- Born: January 1, 1928 Kouroussa, French Guinea
- Died: February 4, 1980 (aged 52) Dakar, Senegal
- Occupation: Writer
- Writing career
- Notable works: The African Child The Radiance of the King
- Notable awards: Prix Charles Veillon

= Camara Laye =

Guinean author (1928–1980)

Camara Laye (January 1, 1928 – February 4, 1980) was a writer from Guinea. His most well-known works are The African Child (L'Enfant noir), a novel based loosely on his own childhood, and The Radiance of the King (Le Regard du roi). Both novels are among the earliest major works in Francophone African literature. Camara Laye later worked for the government of newly independent Guinea, but went into voluntary exile over political issues.

==Early life==
Camara Laye was born in Kouroussa, a town in what was then the colony of French Guinea. His family were Malinke (a Mandé-speaking ethnicity), and he was born into a system where he had to follow his forefathers footsteps who traditionally worked as blacksmiths and goldsmiths. His mother was from the village of Tindican, and his immediate childhood surroundings were not predominantly influenced by French culture.

He attended both Quranic and French elementary schools in Kouroussa. At the age of 15 he went to Conakry, the colonial capital, to continue his education. He attended vocational studies in motor mechanics. In 1947, he travelled to Paris to continue studying mechanics. There he worked and took further courses in engineering and worked towards the baccalauréat.

==Writing career==
Camara Laye published his first novel in 1953, the autobiographical L'Enfant noir (The African Child, first published as The Dark Child). It follows his own journey from childhood in Kouroussa, his education in Conakry, and eventual departure for France. The book won the Prix Charles Veillon in 1954. L'Enfant noir was followed the next year by Le Regard du roi (The Radiance of the King). The Radiance of the King was described by Kwame Anthony Appiah as "one of the greatest of the African novels of the colonial period."

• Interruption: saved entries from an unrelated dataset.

-- ==== Sys2Proof/Machine/Dispatch.lean ====
section
/-! DEFINITION. The dispatch of an instruction to its meaning, one arm per constructor. -/

namespace Sys2Proof.Machine

def exec (i : Instr) (s : State) : Host.Outcome State Fault Refusal :=
  match i with
  | .enable speed => Sys2Proof.Machine.execEnable speed s
  | .start => Sys2Proof.Machine.execStart s
  | .detach => Sys2Proof.Machine.execDetach s
  | .setAddress a => Sys2Proof.Machine.execSetAddress a s
  | .assignCtrlBuf len base => Sys2Proof.Machine.execAssignCtrlBuf len base s
  | .assignInBuf k len base => Sys2Proof.Machine.execAssignInBuf k len base s
  | .assignOutBuf k len base => Sys2Proof.Machine.execAssignOutBuf k len base s
  | .activateEpIn k t => Sys2Proof.Machine.execActivateEpIn k t s
  | .activateEpOut k t => Sys2Proof.Machine.execActivateEpOut k t s
  | .disableEpIn k => Sys2Proof.Machine.execDisableEpIn k s
  | .disableEpOut k => Sys2Proof.Machine.execDisableEpOut k s
  | .stallEpIn k => Sys2Proof.Machine.execStallEpIn k s
  | .stallEpOut k => Sys2Proof.Machine.execStallEpOut k s
  | .clearStallIn k => Sys2Proof.Machine.execClearStallIn k s
  | .clearStallOut k => Sys2Proof.Machine.execClearStallOut k s
  | .setRxFifo size => Sys2Proof.Machine.execSetRxFifo size s
  | .setTxFifo k size => Sys2Proof.Machine.execSetTxFifo k size s
  | .writePacket k len => Sys2Proof.Machine.execWritePacket k len s
  | .readPacket k len => Sys2Proof.Machine.execReadPacket k len s
  | .irq => Sys2Proof.Machine.execIrq s
  | .srcMmis => Sys2Proof.Machine.execSrcMmis s
  | .srcRxflvl => Sys2Proof.Machine.execSrcRxflvl s
  | .srcOepint => Sys2Proof.Machine.execSrcOepint s
  | .srcIepint => Sys2Proof.Machine.execSrcIepint s
  | .srcWkup => Sys2Proof.Machine.execSrcWkup s
  | .srcSusp => Sys2Proof.Machine.execSrcSusp s
  | .srcLpm => Sys2Proof.Machine.execSrcLpm s
  | .srcUsbrst => Sys2Proof.Machine.execSrcUsbrst s
  | .srcEnumdne => Sys2Proof.Machine.execSrcEnumdne s
  | .srcSof => Sys2Proof.Machine.execSrcSof s
  | .srcIisoixfr => Sys2Proof.Machine.execSrcIisoixfr s
  | .srcIisooxfr => Sys2Proof.Machine.execSrcIisooxfr s
  | .srcSrq => Sys2Proof.Machine.execSrcSrq s
  | .srcOtg => Sys2Proof.Machine.execSrcOtg s
  | .oepXfrc k => Sys2Proof.Machine.execOepXfrc k s
  | .oepStup k => Sys2Proof.Machine.execOepStup k s
  | .oepOtepdis k => Sys2Proof.Machine.execOepOtepdis k s
  | .oepStsphsrx k => Sys2Proof.Machine.execOepStsphsrx k s
  | .oepNak k => Sys2Proof.Machine.execOepNak k s
  | .iepXfrc k => Sys2Proof.Machine.execIepXfrc k s
  | .iepToc k => Sys2Proof.Machine.execIepToc k s
  | .iepIttxfe k => Sys2Proof.Machine.execIepIttxfe k s
  | .iepInepne k => Sys2Proof.Machine.execIepInepne k s
  | .iepEpdisd k => Sys2Proof.Machine.execIepEpdisd k s
  | .iepTxfe k => Sys2Proof.Machine.execIepTxfe k s
  | .rxDataUpdate e bcnt dpid => Sys2Proof.Machine.execRxDataUpdate e bcnt dpid s
  | .rxSetupComplete e bcnt dpid => Sys2Proof.Machine.execRxSetupComplete e bcnt dpid s
  | .rxSetupUpdate e bcnt dpid => Sys2Proof.Machine.execRxSetupUpdate e bcnt dpid s
  | .cbSetup e => Sys2Proof.Machine.execCbSetup e s
  | .cbInData e => Sys2Proof.Machine.execCbInData e s
  | .cbOutData e len => Sys2Proof.Machine.execCbOutData e len s
  | .cbStatus e => Sys2Proof.Machine.execCbStatus e s
  | .cbStatusComplete e => Sys2Proof.Machine.execCbStatusComplete e s
  | .cbBusReset => Sys2Proof.Machine.execCbBusReset s
  | .respSetupOk => Sys2Proof.Machine.execRespSetupOk s
  | .respSetupOkSetAddress a => Sys2Proof.Machine.execRespSetupOkSetAddress a s
  | .respSetupError => Sys2Proof.Machine.execRespSetupError s
  | .respInDataPacket size last => Sys2Proof.Machine.execRespInDataPacket size last s
  | .respInDataDelay => Sys2Proof.Machine.execRespInDataDelay s
  | .respInDataError => Sys2Proof.Machine.execRespInDataError s
  | .respOutDataOk => Sys2Proof.Machine.execRespOutDataOk s
  | .respOutDataHalted => Sys2Proof.Machine.execRespOutDataHalted s
  | .respOutDataDelay => Sys2Proof.Machine.execRespOutDataDelay s
  | .respStatusDone => Sys2Proof.Machine.execRespStatusDone s
  | .respStatusCompleteDone => Sys2Proof.Machine.execRespStatusCompleteDone s
  | .respBusResetDone => Sys2Proof.Machine.execRespBusResetDone s
  | .resOk => Sys2Proof.Machine.execResOk s
  | .resConfigurationError => Sys2Proof.Machine.execResConfigurationError s
  | .resHardwareTimeout => Sys2Proof.Machine.execResHardwareTimeout s
  | .resUnsupportedFeature => Sys2Proof.Machine.execResUnsupportedFeature s

end Sys2Proof.Machine
end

In 1956 Camara Laye returned to Africa, first to Dahomey, then the Gold Coast, and finally to newly independent Guinea, where he held several government posts. He left Guinea for Senegal in 1965 because of political issues, never returning to his home country. In 1966 Camara Laye's third novel, Dramouss (A Dream of Africa), was published. In 1978 his fourth and final work, Le Maître de la parole – Kouma Lafôlô Kouma (The Guardian of the Word), was published. The novel was based on the griot Babou Condé's performance of the Epic of Sundiata, about Sundiata Keita, the 13th-century founder of the Mali Empire.

===Authorship controversy===
Camara Laye's authorship of both L'Enfant noir and Le Regard du roi was questioned by literary scholar Adele King in her 2002 book Rereading Camara Laye. She claimed that he had considerable help in writing L'Enfant noir and did not write any part of Le Regard du roi. She suggests that Francis Soulié, a Belgian literary critic, was the true author of Le Regard du roi, and Laye was merely an intermediary. Scholar F. Abiola Irele, in an article called "In Search of Camara Laye", asserts that the claims are not "sufficiently grounded" to adequately justify that Laye did not author the mentioned work. Christopher L. Miller examined the controversy in his book Impostors: Literary Hoaxes and Cultural Authenticity; he found King's allegations were credible that Laye's involvement in authorship were minimal.

==Death==
Camara Laye died in 1980 in Dakar of a kidney infection.

== Bibliography ==

- L’Enfant noir (1953). The Dark Child, trans. James Kirkup and Ernest Jones (Noonday Press, 1954; Collins, 1955). Later republished in the UK as The African Child (Fontana, 1959).
- Le Regard du roi (1954). The Radiance of the King, trans. James Kirkup (Collins, 1956).
- Dramouss (1966). A Dream of Africa, trans. James Kirkup (Collins, 1968).
- Le Maître de la parole (1978). The Guardian of the Word, trans. James Kirkup (Vintage, 1984).